# Lightboards: programming submasters



## derekleffew (Jul 31, 2008)

In another thread, [user]gafftaper[/user] posed the challenge: "[generate] a list of at least a dozen consoles that are no longer in production that used record+bump button to record a submaster (2 points each, 3 points if they are from companies no longer in existence)."

Depending on how one distinguishes between consoles and families, I can name at least fourteen all from the same manufacturer (still in business as of this writing).
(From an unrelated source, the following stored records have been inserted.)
/-- A low period stands between the bits already read and the history, or the first entry brings one with it, so each
entry is read by itself (R183, R188). -/
theorem receive_historyWave {t : Timing} (hv : t.valid = true) (entries : List (Transmission × Slack))
    {bits : List Bool} {low : Nat} {lead : Bool} (h : bits = [] ∨ lead = true ∨ t.tres ≤ low) :
    receive t bits low (historyWave t lead entries) =
      (bits :: entries.map fun e => e.1.bits).filter fun bits => !bits.isEmpty := by
  induction entries generalizing bits low lead with
  | nil => cases bits <;> rfl
  | cons entry entries ih =>
    obtain ⟨x, k⟩ := entry
    rw [historyWave_cons, transmissionWave_eq, List.append_assoc, List.append_assoc]
    obtain ⟨afterLead, hlead, readLead⟩ := receive_leadWave t bits low lead k.lead
      (dataWave t x.bits ++ (leadWave t x.complete k.gap ++ historyWave t (!x.complete) entries))
    rw [readLead]
    have closed {low' : Nat} : (x.complete = true → t.tres ≤ low') → (!x.complete) = true ∨ t.tres ≤ low' := by
      simp [bool_imp_iff]
    by_cases hx : x.bits = []
    · obtain ⟨afterGap, hgap, readGap⟩ := receive_leadWave t bits afterLead x.complete k.gap
        (historyWave t (!x.complete) entries)
      rw [hx, dataWave_nil, List.nil_append, readGap, ih (.inr (closed fun hc => hgap (.inl hc)))]
      simp [List.filter_cons, hx]
    · obtain ⟨afterData, readData⟩ := receive_dataWave_afresh hv
        (leadWave t x.complete k.gap ++ historyWave t (!x.complete) entries) (h.imp_right hlead) hx
      obtain ⟨afterGap, hgap, readGap⟩ := receive_leadWave t x.bits afterData x.complete k.gap
        (historyWave t (!x.complete) entries)
      rw [readData, readGap, ih (.inr (closed fun hc => hgap (.inl hc))), ← List.filter_append]
      rfl

/-- Settles O45: since reset nothing has been read, and the first entry brings its low period. -/
theorem historyIsReadEntryByEntry : Obligations.HistoryIsReadEntryByEntry := by
  unfold Obligations.HistoryIsReadEntryByEntry
  exact fun t entries hv => receive_historyWave hv entries (.inl rfl)

end Sys2Proof.Machine
end

section
/-! Proofs, spec/42_serializer.md: what Transmit comes to when no fault is drawn, and what a fault leaves on the wire. -/

namespace Sys2Proof.Machine

/-- Settles O37: with no fault drawn, the complete case of `transmit_cases` is the only one left. -/
theorem transmitRecordsTheWholeBuffer : Obligations.TransmitRecordsTheWholeBuffer := by
  unfold Obligations.TransmitRecordsTheWholeBuffer
  intro seq s hdraw
  obtain ⟨-, e⟩ := (transmit_cases seq s).resolve_right (by simp [hdraw])
  exact e

/-- Within a transmission's 24 bits per pixel, its first `k` bits are `k` bits (R110). -/
theorem wireBits_take_length (o : ChannelOrder) {seq : List Pixel} {k : Nat} (hk : k ≤ 24 * seq.length) :
    ((wireBits o seq).take k).length = k :=
  List.length_take_of_le (by rwa [wireBits_length])

/-- Settles O38: the entry is the first `k` bits of the transmission, by the faulted case of `transmit_cases`. -/
theorem faultRecordsTheBitsSent : Obligations.FaultRecordsTheBitsSent := by
  unfold Obligations.FaultRecordsTheBitsSent
  intro seq s k hdraw hk
  obtain ⟨k', hdraw', e⟩ := (transmit_cases seq s).resolve_left (by simp [hdraw])
  obtain rfl : k = k' := Option.some.inj (hdraw.symm.trans hdraw')
  rw [e]
  exact ⟨_, rfl, rfl, rfl, wireBits_take_length _ hk, List.take_prefix k _, rfl, rfl⟩

end Sys2Proof.Machine
end

section
/-! Proofs, spec/60_exceptions.md: the cause of each error, what an error leaves as it was, and the platform's
unclaim. -/

namespace Sys2Proof.Machine

/-! ### A commit that does not end `Ok` -/

/-- A commit that drew a fault: the answer is `TransmitFault` and the wire has one incomplete entry more (R187, R215). -/
def EndsInFault (s t : State) : Prop :=
  t.status = .transmitFault ∧ (∃ k, nextDraw s = some k) ∧
    ∃ bits, t.wire = s.wire ++ [{ bits := bits, complete := false }]

/-- A construction that fails has drawn a fault, and it is undone (R152, R153). -/
theorem construct_ok_or_fault (p n : Nat) (buf : List Pixel) (s : State) :
    (construct p n buf s).status = .ok ∨
    (EndsInFault s (construct p n buf s) ∧ (construct p n buf s).driver = none ∧
      p ∉ (construct p n buf s).claimed ∧ (construct p n buf s).ownsLine = false) := by
  rcases construct_cases p n buf s with ⟨-, e⟩ | ⟨k, hk, e⟩ <;> rw [e]
  · exact .inl rfl
  · exact .inr ⟨⟨rfl, ⟨k, hk⟩, _, rfl⟩, rfl, by simp, rfl⟩

theorem showBuffer_ok_or_fault (d : Driver) (s : State) :
    (showBuffer d s).status = .ok ∨ EndsInFault s (showBuffer d s) := by
  rcases showBuffer_cases d s with ⟨-, e⟩ | ⟨k, hk, e⟩ <;> rw [e]
  · exact .inl rfl
  · exact .inr ⟨rfl, ⟨k, hk⟩, _, rfl⟩

theorem tearDown_ok_or_fault (d : Driver) (s : State) :
    (tearDown d s).status = .ok ∨ EndsInFault s (tearDown d s) := by
  rcases tearDown_cases d s with ⟨-, e⟩ | ⟨k, hk, e⟩ <;> rw [e]
  · exact .inl rfl
  · exact .inr ⟨rfl, ⟨k, hk⟩, _, rfl⟩

/-! ### Each error has its cause -/

/-- What must be so for a command to answer a status (R211 to R218); `Ok` is no error and asks nothing. -/
def statusCause (i : Instr) (s : State) : Status → Prop
  | .ok => True
  | .invalidConfiguration =>
    s.phase = .uninitialized ∧ ∃ p, i = .new p 0 ∧ pinClaimable s.cfg p = true ∧ p ∉ s.claimed
  | .peripheralUnavailable =>
    s.phase = .uninitialized ∧ ∃ p n, i = .new p n ∧ (pinClaimable s.cfg p = false ∨ p ∈ s.claimed)
  | .indexOutOfRange =>
    s.phase = .ready ∧ ∃ x r g b d, i = .setPixel x r g b ∧ s.driver = some d ∧
      (x < 0 ∨ (d.numPixels : Int) ≤ x)
  | .useAfterRelease => s.phase = .released ∧ i ≠ .release
  | .transmitFault =>
    (∃ k, nextDraw s = some k) ∧
      ((s.phase = .uninitialized ∧ ∃ p n, i = .new p n) ∨ (s.phase = .ready ∧ (i = .showStrip ∨ i = .release)))
  | .wrongPhase => (s.phase = .uninitialized ∧ ∀ p n, i ≠ .new p n) ∨ (s.phase = .ready ∧ ∃ p n, i = .new p n)
  | .illegalCommand => False

/-- A commit, of a command that may commit in this phase, answers `Ok` or the fault it drew (R215). -/
theorem statusCause_of_commit {i : Instr} {s t : State} (h : t.status = .ok ∨ EndsInFault s t)
    (hi : (s.phase = .uninitialized ∧ ∃ p n, i = .new p n) ∨ (s.phase = .ready ∧ (i = .showStrip ∨ i = .release))) :
    statusCause i s t.status := by
  rcases h with hok | ⟨hfault, hdraw, -⟩
  · rw [hok]
    trivial
  · rw [hfault]
    exact ⟨hdraw, hi⟩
But it's an odd challenge, as I always used <rec> <sub> <xx> <enter> rather than <rec>+<bump>. Not sure why; sometimes the long way is more scenic.

So start listing those consoles where <rec>+<bump> *may* be used to record a submaster.

Here's a list of US manufacturers to help spark the memory.
 Ariel Davis, Berkey-Colortran, Capital, Century, Century-Strand, Colortran, Cutler Davis, Decor, Dilor, Eastern Stage Lighting, Electro Controls, Electronic Designers Inc., Electronics Diversified, ETA, Federal Pacific, Frank Adams, Gallagher Dimming & Stage Lighting, General Electric, Hub, Kliegl Brothers, LEE Colortran, Lighting & Electronics, Lighting Methods Inc., Luxtrol, Major Equipment Company, Mega, Metropolitan Electric, Newth, Rainbow, SCR Digitrol, Siltron, Skirpan, StageBrite, Strand-Century, Superior Electric, Theatre Techniques Inc., Trixx, Trumbull, Van Buren, Vickers, Ward Leonard, West-star, Westinghouse.


----------



## Dustincoc (Jul 31, 2008)

Well, the ETC Express 24/48 and 48/96 used it, although they are just out of production.


----------



## Grog12 (Jul 31, 2008)

Dustincoc said:


> Well, the ETC Express 24/48 and 48/96 used it, although they are just out of production.



Derek must not be feeling well because I too noticed that he missed that on the list.


----------



## highschooltech (Jul 31, 2008)

NSI is the first that comes to mind, the MC7500 and i think the 7000s do it as well.


----------



## slimrocktwo (Aug 1, 2008)

The Minstrel Plus 24/48, by Electronics Diversified. It's the board that was installed when our auditorium was built in '96. It's only drawback (on our particular board) is the keypad; some kid spilled his pop on it, so you have to pound on some keys to get them to work..


----------